Find the line with "of R177. -/" in the entries below, then reproduce it and every line after it down to and including the line with "lower value. -/", exactly.
━━━ INFORMATION SHOWN
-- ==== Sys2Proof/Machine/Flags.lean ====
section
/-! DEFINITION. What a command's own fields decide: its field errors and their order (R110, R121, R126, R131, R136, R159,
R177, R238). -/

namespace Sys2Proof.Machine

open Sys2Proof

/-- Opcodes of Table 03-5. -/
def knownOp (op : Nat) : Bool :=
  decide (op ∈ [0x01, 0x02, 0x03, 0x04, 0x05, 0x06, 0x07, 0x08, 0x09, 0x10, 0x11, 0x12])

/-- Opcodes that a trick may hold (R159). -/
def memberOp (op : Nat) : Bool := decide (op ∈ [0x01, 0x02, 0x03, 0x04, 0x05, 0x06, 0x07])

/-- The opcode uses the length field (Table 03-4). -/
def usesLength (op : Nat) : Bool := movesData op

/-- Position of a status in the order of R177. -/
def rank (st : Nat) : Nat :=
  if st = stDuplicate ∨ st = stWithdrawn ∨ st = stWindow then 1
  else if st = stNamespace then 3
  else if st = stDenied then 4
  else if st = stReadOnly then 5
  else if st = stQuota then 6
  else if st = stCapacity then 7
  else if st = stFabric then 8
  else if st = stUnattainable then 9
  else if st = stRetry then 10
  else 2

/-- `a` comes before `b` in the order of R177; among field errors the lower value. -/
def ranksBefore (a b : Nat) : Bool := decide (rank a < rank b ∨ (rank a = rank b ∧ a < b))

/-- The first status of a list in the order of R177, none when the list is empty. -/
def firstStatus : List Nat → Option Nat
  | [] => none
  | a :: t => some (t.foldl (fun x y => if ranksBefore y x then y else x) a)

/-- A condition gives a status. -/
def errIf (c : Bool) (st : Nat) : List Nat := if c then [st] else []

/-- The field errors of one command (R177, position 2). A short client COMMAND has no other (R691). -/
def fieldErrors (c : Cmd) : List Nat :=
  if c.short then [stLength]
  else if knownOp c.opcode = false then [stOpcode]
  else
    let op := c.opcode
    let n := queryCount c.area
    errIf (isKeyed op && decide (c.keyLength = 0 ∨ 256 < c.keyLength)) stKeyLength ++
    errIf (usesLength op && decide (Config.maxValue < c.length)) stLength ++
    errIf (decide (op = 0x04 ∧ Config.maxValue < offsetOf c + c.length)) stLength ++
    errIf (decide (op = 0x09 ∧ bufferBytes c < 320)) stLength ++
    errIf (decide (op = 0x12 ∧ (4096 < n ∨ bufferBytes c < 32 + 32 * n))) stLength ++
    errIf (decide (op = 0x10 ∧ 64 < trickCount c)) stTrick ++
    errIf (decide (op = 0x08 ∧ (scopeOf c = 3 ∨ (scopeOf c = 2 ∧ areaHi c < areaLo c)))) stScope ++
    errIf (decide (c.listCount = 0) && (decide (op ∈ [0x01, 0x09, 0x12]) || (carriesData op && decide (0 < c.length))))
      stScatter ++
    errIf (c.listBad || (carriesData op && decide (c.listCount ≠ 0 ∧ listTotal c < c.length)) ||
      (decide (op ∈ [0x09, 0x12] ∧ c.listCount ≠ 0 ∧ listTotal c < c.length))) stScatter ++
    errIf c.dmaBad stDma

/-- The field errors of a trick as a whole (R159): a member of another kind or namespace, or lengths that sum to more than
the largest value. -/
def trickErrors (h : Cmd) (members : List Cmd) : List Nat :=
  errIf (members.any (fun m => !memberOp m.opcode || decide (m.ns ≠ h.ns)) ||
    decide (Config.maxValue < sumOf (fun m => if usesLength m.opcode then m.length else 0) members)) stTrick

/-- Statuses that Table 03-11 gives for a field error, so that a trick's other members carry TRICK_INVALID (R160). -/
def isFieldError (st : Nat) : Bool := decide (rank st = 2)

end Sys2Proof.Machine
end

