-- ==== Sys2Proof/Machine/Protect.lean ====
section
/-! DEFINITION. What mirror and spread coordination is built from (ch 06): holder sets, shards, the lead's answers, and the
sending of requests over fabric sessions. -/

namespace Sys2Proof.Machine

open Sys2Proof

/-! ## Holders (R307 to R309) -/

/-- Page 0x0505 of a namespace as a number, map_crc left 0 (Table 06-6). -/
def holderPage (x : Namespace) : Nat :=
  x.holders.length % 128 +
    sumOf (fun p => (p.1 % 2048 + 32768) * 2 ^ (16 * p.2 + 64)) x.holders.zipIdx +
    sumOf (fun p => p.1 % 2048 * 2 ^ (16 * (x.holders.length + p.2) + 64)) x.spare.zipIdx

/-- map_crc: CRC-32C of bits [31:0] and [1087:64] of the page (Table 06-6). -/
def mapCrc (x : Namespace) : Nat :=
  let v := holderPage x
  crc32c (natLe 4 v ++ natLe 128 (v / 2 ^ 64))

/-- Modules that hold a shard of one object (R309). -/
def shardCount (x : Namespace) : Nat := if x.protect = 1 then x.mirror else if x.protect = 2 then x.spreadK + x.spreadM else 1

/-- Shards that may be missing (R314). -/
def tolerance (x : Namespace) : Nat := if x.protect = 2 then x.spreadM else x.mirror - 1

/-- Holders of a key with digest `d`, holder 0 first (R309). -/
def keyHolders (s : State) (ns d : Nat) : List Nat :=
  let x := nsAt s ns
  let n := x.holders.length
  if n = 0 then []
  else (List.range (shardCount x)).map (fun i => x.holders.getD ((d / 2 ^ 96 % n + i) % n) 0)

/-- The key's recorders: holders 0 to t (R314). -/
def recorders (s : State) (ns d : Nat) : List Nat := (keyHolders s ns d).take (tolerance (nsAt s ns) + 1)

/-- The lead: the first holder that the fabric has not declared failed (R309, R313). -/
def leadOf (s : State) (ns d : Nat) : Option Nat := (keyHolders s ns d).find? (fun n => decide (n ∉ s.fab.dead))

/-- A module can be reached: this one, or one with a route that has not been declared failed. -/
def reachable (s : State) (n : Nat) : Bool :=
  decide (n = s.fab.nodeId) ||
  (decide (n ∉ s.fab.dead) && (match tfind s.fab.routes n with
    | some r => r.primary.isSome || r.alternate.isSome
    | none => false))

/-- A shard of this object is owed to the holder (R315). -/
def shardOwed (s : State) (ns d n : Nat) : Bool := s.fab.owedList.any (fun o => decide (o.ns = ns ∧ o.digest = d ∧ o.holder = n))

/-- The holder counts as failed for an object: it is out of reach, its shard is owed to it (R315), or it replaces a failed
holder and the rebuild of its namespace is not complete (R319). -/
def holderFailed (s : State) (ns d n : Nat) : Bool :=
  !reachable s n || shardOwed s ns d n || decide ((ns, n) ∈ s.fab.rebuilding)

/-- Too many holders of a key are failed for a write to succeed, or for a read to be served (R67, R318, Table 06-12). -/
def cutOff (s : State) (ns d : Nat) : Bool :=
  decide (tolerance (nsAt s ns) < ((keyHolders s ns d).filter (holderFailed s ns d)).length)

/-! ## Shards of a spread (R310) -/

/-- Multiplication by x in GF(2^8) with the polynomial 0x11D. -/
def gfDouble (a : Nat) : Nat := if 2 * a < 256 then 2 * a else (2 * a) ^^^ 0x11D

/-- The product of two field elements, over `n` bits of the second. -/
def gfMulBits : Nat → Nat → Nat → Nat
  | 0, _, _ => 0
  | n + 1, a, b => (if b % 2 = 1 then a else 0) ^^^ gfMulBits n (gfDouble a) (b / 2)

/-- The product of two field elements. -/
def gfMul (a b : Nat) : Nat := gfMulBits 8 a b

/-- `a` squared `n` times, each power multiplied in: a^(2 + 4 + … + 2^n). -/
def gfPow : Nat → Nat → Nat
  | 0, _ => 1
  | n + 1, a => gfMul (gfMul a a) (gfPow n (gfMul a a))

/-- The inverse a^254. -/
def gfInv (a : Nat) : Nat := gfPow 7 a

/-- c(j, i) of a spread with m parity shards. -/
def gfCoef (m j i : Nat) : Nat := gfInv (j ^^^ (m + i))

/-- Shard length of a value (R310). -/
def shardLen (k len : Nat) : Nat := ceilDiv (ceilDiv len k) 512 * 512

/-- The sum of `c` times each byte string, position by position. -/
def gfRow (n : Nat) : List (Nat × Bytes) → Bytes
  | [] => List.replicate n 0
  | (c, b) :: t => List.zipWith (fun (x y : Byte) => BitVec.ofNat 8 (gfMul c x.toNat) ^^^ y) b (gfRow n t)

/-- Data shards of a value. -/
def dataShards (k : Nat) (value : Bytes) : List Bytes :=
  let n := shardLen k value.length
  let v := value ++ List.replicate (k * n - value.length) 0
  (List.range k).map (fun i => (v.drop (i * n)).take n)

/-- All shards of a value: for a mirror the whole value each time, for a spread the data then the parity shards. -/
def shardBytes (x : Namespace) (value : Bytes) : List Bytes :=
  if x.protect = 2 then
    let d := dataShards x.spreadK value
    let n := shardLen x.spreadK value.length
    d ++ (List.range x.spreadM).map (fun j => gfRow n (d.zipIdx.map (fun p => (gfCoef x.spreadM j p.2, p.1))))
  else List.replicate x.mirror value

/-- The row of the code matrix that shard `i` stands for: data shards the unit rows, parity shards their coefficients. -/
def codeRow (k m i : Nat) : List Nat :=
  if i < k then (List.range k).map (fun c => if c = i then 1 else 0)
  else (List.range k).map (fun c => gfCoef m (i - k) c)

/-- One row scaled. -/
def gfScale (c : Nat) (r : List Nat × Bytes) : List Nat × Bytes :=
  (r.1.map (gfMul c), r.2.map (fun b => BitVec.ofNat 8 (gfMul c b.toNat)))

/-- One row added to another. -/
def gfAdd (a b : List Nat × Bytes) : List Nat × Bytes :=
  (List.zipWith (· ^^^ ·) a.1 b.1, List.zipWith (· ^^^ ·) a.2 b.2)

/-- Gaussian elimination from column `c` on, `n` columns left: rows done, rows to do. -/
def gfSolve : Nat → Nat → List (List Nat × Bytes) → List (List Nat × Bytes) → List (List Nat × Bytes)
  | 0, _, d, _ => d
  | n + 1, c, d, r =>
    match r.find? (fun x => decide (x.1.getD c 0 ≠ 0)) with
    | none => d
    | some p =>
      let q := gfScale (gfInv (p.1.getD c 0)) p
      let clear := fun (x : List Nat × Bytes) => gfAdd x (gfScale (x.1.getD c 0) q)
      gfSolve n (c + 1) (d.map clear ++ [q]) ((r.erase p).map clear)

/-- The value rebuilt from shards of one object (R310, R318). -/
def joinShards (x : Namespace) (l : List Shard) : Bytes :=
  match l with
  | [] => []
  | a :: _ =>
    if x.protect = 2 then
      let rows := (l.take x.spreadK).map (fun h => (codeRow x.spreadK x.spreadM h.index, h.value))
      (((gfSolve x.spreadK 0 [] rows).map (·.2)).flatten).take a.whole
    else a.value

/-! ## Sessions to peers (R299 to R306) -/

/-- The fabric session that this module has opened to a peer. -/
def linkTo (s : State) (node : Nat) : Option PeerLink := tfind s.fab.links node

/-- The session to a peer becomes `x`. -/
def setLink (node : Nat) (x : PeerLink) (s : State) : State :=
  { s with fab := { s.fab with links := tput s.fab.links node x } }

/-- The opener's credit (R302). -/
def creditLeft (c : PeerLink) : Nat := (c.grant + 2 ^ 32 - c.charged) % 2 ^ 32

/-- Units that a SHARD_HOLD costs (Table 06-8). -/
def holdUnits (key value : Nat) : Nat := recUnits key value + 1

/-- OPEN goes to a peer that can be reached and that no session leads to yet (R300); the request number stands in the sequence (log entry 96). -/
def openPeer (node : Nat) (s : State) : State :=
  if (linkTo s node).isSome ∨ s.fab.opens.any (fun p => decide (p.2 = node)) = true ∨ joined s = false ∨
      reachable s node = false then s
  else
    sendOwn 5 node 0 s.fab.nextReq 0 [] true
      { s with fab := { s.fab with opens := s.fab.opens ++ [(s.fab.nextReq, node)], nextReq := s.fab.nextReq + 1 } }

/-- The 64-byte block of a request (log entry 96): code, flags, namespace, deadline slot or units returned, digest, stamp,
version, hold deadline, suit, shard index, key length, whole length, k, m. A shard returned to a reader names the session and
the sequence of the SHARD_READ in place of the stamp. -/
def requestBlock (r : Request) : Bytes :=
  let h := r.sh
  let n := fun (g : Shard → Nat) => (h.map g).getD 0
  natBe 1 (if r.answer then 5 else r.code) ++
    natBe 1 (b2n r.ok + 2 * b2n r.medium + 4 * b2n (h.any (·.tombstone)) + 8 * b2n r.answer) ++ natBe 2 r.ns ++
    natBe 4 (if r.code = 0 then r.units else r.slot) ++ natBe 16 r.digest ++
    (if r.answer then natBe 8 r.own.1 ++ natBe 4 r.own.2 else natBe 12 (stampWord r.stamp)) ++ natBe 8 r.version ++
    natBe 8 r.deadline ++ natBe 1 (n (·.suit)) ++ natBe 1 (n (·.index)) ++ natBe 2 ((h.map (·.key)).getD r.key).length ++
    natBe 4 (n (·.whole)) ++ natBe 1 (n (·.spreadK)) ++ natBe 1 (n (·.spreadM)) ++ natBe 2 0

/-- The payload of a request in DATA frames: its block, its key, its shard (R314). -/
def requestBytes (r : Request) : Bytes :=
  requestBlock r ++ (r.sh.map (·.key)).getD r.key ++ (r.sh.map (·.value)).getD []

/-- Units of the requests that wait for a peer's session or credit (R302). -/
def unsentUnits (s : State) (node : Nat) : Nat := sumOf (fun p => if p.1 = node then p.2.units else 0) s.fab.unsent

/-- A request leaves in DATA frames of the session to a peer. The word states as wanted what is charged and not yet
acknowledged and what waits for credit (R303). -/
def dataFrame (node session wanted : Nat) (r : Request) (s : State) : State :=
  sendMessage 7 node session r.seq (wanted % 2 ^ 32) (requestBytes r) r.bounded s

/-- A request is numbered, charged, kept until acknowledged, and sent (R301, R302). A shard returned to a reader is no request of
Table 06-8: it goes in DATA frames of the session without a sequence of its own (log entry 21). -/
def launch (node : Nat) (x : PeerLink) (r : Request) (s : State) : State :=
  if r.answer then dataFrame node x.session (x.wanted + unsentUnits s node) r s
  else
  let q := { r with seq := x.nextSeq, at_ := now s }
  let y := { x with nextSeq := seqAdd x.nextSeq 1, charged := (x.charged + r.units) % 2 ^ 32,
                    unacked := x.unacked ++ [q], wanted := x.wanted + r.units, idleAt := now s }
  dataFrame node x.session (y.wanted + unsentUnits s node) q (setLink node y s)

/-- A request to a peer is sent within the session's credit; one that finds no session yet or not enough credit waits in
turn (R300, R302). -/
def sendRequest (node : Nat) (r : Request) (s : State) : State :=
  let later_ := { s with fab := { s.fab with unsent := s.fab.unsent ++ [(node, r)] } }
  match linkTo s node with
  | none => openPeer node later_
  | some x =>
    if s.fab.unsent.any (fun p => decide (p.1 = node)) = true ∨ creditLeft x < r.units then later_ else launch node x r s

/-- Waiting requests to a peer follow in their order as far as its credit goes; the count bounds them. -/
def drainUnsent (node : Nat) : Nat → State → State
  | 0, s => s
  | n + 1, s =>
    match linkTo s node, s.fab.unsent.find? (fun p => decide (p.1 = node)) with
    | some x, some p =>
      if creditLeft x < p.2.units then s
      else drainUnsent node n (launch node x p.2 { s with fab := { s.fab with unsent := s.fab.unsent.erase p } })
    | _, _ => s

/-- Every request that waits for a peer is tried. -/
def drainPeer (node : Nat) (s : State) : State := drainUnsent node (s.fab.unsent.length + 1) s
━━━━━━
__TASK RESULT__.
/-- Position of a status in the order of R177. -/
def rank (st : Nat) : Nat :=
  if st = stDuplicate ∨ st = stWithdrawn ∨ st = stWindow then 1
  else if st = stNamespace then 3
  else if st = stDenied then 4
  else if st = stReadOnly then 5
  else if st = stQuota then 6
  else if st = stCapacity then 7
  else if st = stFabric then 8
  else if st = stUnattainable then 9
  else if st = stRetry then 10
  else 2

/-- `a` comes before `b` in the order of R177; among field errors the lower value. -/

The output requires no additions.